The White House has said state and local governments have been slow to push out that federal money and is pressing them to do so swiftly.
Treasury Secretary Janet Yellen briefed House Democrats Tuesday about the work underway to ensure the federal housing aid makes it to renters and landlords. She provided data so that lawmakers could see how their districts and states are performing with distributing the relief, according to a person on the call.
The treasury secretary tried to encourage Democrats to work together, even as lawmakers said Biden should act on his own to extend the eviction moratorium, according to someone on the private call who insisted on anonymity to discuss its contents.
Yellen said on the call, according to this person, that she agrees "we need to bring every resource to bear” and that she appreciated the Democrats' efforts and wants "to leave no stone unturned.”
As the eviction crisis mounted, the White House frequently said Biden was doing all he could under legal constraints. The administration had repeatedly resisted another extension because the Supreme Court appears likely to block it. When the court allowed the eviction ban to remain in place through the end of July by a 5-4 vote, one justice in the majority, Brett Kavanaugh, wrote that Congress would have to act to extend it further.
As the initial moratorium expired, the administration emphasized many Americans will be able to stay housed with money already approved for aid and other efforts underway. The White House noted that state-level efforts to stop evictions would spare a third of the country from evictions over the next month.
Still, Biden faced stinging criticism, including from some in his own party, that he was was slow to address the end of the moratorium. Some people were at immediate risk of losing their homes.
Pelosi had called the prospect of widespread evictions “unfathomable.” The Congressional Black Caucus, the Congressional Hispanic Caucus and other progressive lawmakers intensified pressure on the White House to issue an immediate extension.
Late last week, Biden announced he was allowing the ban to expire, pushing Congress to act, but lawmakers were unable to swiftly rally the votes as even Democrats questioned prolonging the eviction ban for a few more months.
The CDC put the initial eviction ban in place as part of the COVID-19 response when jobs shifted and many workers lost income.

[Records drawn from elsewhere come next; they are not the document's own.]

-- ==== Sys2Proof/Machine/Watch.lean ====
section
/-! DEFINITION. The orders of the watch unit: WATCH ARM, WATCH DISARM and WATCH CLEAR (R168 to R171). -/

namespace Sys2Proof.Machine

/-! ### Watch orders (R168 to R171) -/

/-- The subject of a code; NONE is not one of the seven. -/
def Subject.ofCode (w : Word) : Option Subject :=
  [Subject.doorState, .rampState, .rampPosition, .zoneState, .packState, .stationState, .zoneAlarm].find?
    fun x => x.code == w.toNat

def WatchTest.ofCode (w : Word) : Option WatchTest :=
  [WatchTest.equal, .atLeast, .atMost].find? fun x => x.code == w.toNat

/-- The fields an accepted WATCH ARM stores, or the first parameter that fails (R168). -/
def armFields (s : State) (c : CardId) : Except Nat WatchRecord :=
  match Subject.ofCode (s.cardParameter c 1) with
  | none => .error 1
  | some subject =>
    if (subjectRecord subject (s.cardParameter c 2).toNat).isNone then .error 2
    else
      match WatchTest.ofCode (s.cardParameter c 3) with
      | none => .error 3
      | some test =>
        match yesNo (s.cardParameter c 6) with
        | none => .error 6
        | some post =>
          if post ∧ 7 < (s.cardParameter c 7).toNat then .error 7
          else
            match yesNo (s.cardParameter c 8) with
            | none => .error 8
            | some sequence =>
              .ok
                { WatchRecord.start with
                  subject := subject, number := s.cardParameter c 2, test := test,
                  reference := s.cardParameter c 4, mask := s.cardParameter c 5, post := post,
                  actionCard := s.cardParameter c 7, sequence := sequence }

/-- The channel is armed in SEQUENCE mode. -/
def WatchRecord.inSequence (w : WatchRecord) : Bool := w.armed && w.sequence

/-- The channel belongs to a pair armed in SEQUENCE. -/
def State.pairArmed (s : State) (k : Fin 8) : Bool :=
  s.watch[channelA k].inSequence || s.watch[channelB k].inSequence

/-- Flags cleared, trip count 0, last result NOT MATCHING, armed yes. -/
def WatchRecord.freshlyArmed (w : WatchRecord) : WatchRecord :=
  { w with
    armed := true, lastMatching := false, matched := false, aSeen := false, overrun := false,
    tripCount := 0 }

/-- WATCH ARM on a channel: the outcome and detail of its card, with the state (R168, R169). -/
def armChannel (k : Fin 8) (fields : WatchRecord) (s : State) : (OrderOutcome × Nat) × State :=
  let last := s.watch[k].lastMatching
  if !fields.sequence then
    if s.pairArmed k then ((.busy, 0), s)
    else ((.ok, 0), watchEvent (setWatch k fields.freshlyArmed) (evaluateChannel k) s)
  else if isChannelA k then
    let b := channelB k
    if !s.watch[b].sequence then ((.wrongState, b.val), s)
    else
      ((.ok, 0),
        watchEvent
          (fun s => setWatch b s.watch[b].freshlyArmed (setWatch k fields.freshlyArmed s))
          (fun s => evaluateChannel b (evaluateChannel k s)) s)
  else if s.watch[k].inSequence then ((.busy, 0), s)
  else
    ((.ok, 0),
      watchEvent (setWatch k { fields with armed := false, lastMatching := last }) (fun s => s) s)

/-- One channel is disarmed (R170). -/
def disarmOne (k : Fin 8) (s : State) : State :=
  setWatch k { s.watch[k] with armed := false, aSeen := false } s

/-- WATCH DISARM: a pair armed in SEQUENCE is disarmed whole (R170; LOG 30). -/
def disarmChannel (k : Fin 8) (s : State) : State :=
  watchEvent
    (fun s => if s.pairArmed k then disarmOne (channelB k) (disarmOne (channelA k) s) else disarmOne k s)
    (fun s => s) s

/-- WATCH CLEAR (R171). -/
def clearChannel (k : Fin 8) (s : State) : State :=
  watchEvent
    (setWatch k { s.watch[k] with matched := false, aSeen := false, overrun := false }) (fun s => s) s

end Sys2Proof.Machine
end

The ban was intended to hold back the spread of the virus among people put out on the streets and into shelters.
Democratic lawmakers said they were caught by surprise by Biden’s decision to end the moratorium, creating frustration and anger and exposing a rare rift with the administration. The CDC indicated in late June that it probably wouldn't extend the eviction ban beyond the end of July.
Rep. Maxine Waters, the powerful chair of the Financial Services Committee, has been talking privately for days with Yellen and urged the treasury secretary to use her influence to prod states to push the money out the door. But Waters also called on the CDC to act on its own.
After the CDC's announcement Tuesday, Waters released a statement thanking Biden “for listening and for encouraging the CDC to act! This extension of the moratorium is the lifeline that millions of families have been waiting for."
Associated Press writer Alexandra Jaffe contributed to this report.